Records for the task:
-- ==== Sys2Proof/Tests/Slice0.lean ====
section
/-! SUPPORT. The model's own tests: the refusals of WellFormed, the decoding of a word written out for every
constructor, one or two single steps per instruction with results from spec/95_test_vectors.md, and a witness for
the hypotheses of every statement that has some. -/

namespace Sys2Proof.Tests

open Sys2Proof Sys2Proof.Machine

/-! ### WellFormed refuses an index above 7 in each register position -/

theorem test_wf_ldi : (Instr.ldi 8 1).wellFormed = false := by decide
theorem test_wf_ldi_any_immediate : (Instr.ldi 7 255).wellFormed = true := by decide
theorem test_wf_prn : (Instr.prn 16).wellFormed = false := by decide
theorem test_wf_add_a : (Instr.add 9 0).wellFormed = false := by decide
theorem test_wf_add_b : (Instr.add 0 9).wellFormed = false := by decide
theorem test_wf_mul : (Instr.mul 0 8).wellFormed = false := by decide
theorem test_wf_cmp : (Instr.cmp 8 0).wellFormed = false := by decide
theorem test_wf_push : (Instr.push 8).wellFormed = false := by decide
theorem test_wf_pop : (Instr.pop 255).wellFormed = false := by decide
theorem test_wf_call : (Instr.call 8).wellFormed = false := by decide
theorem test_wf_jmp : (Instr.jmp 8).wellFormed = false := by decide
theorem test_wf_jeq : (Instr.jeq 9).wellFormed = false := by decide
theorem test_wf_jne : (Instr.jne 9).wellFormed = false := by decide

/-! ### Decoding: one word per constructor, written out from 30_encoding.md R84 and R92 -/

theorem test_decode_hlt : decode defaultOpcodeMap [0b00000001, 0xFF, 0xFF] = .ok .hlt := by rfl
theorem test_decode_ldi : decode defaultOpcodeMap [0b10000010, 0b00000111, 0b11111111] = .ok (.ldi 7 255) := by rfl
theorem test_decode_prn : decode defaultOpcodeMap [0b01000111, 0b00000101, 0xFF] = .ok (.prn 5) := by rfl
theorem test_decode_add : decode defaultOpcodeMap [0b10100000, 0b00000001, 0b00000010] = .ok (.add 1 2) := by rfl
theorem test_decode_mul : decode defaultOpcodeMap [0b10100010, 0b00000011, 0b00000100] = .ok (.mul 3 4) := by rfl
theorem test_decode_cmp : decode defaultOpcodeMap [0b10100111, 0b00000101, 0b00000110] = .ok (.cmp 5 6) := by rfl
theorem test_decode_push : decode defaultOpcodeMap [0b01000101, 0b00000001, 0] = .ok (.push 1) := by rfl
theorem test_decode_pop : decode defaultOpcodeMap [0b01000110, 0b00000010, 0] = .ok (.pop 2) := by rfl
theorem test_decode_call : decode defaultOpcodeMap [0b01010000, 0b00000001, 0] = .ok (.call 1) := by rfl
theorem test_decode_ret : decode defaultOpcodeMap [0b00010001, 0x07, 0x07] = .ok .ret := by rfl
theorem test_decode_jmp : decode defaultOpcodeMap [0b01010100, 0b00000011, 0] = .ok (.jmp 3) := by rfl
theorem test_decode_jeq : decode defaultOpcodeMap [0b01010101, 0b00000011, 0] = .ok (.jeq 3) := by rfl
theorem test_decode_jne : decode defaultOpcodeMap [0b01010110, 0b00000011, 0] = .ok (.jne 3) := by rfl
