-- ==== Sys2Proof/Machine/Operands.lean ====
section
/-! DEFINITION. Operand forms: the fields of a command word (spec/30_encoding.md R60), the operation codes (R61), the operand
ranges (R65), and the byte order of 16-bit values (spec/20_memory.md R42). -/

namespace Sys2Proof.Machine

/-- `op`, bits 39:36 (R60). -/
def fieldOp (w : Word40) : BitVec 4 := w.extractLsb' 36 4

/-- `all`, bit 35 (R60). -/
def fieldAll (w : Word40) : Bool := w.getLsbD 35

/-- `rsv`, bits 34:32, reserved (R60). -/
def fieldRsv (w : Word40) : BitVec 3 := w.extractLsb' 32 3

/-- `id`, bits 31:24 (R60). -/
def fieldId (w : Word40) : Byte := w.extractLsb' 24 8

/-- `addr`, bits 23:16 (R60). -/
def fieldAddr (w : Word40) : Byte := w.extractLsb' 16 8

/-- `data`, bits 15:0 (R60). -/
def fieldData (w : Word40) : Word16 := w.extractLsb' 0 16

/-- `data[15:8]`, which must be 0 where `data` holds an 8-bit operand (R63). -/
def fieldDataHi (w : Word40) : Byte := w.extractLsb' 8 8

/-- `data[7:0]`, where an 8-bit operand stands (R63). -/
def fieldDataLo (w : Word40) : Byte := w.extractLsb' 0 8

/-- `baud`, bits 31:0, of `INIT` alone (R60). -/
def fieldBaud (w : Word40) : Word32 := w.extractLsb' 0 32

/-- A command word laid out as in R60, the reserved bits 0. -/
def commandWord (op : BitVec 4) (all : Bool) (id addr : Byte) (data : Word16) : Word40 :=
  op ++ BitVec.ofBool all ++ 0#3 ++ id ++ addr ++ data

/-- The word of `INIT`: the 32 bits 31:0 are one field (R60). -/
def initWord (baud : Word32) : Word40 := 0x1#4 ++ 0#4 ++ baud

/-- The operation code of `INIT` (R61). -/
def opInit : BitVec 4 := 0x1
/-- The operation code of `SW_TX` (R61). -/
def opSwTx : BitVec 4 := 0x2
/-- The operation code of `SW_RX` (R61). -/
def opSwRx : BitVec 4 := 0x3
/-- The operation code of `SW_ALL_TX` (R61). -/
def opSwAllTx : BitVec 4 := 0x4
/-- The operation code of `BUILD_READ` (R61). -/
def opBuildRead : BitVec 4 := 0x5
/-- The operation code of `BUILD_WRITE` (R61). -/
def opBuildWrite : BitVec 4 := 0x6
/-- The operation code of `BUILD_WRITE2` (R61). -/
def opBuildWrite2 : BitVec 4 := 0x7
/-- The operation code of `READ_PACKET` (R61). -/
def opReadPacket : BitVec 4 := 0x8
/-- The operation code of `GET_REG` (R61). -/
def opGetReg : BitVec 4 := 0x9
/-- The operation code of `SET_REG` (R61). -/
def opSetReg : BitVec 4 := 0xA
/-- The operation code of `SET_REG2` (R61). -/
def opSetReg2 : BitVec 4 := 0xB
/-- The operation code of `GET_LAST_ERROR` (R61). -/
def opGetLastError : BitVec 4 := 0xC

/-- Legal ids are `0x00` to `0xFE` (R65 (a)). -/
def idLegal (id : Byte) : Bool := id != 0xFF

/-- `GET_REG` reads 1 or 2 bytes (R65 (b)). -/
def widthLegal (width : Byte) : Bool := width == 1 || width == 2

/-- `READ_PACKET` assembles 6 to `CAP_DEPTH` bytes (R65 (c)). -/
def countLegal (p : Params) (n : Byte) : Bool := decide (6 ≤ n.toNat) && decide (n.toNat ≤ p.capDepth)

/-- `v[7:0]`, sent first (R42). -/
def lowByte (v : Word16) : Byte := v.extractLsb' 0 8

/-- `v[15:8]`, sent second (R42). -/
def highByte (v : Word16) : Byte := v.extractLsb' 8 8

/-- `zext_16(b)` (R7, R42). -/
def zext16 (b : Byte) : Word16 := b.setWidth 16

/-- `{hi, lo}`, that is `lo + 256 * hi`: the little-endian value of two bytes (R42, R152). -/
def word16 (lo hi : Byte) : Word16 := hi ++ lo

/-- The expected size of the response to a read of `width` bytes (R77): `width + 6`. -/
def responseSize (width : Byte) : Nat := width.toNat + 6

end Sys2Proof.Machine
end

Work task: The answer is every line in the data where the word "push" appears.

Answer to this exercise:
theorem test_wf_push : (Instr.push 8).wellFormed = false := by decide
theorem test_decode_push : decode defaultOpcodeMap [0b01000101, 0b00000001, 0] = .ok (.push 1) := by rfl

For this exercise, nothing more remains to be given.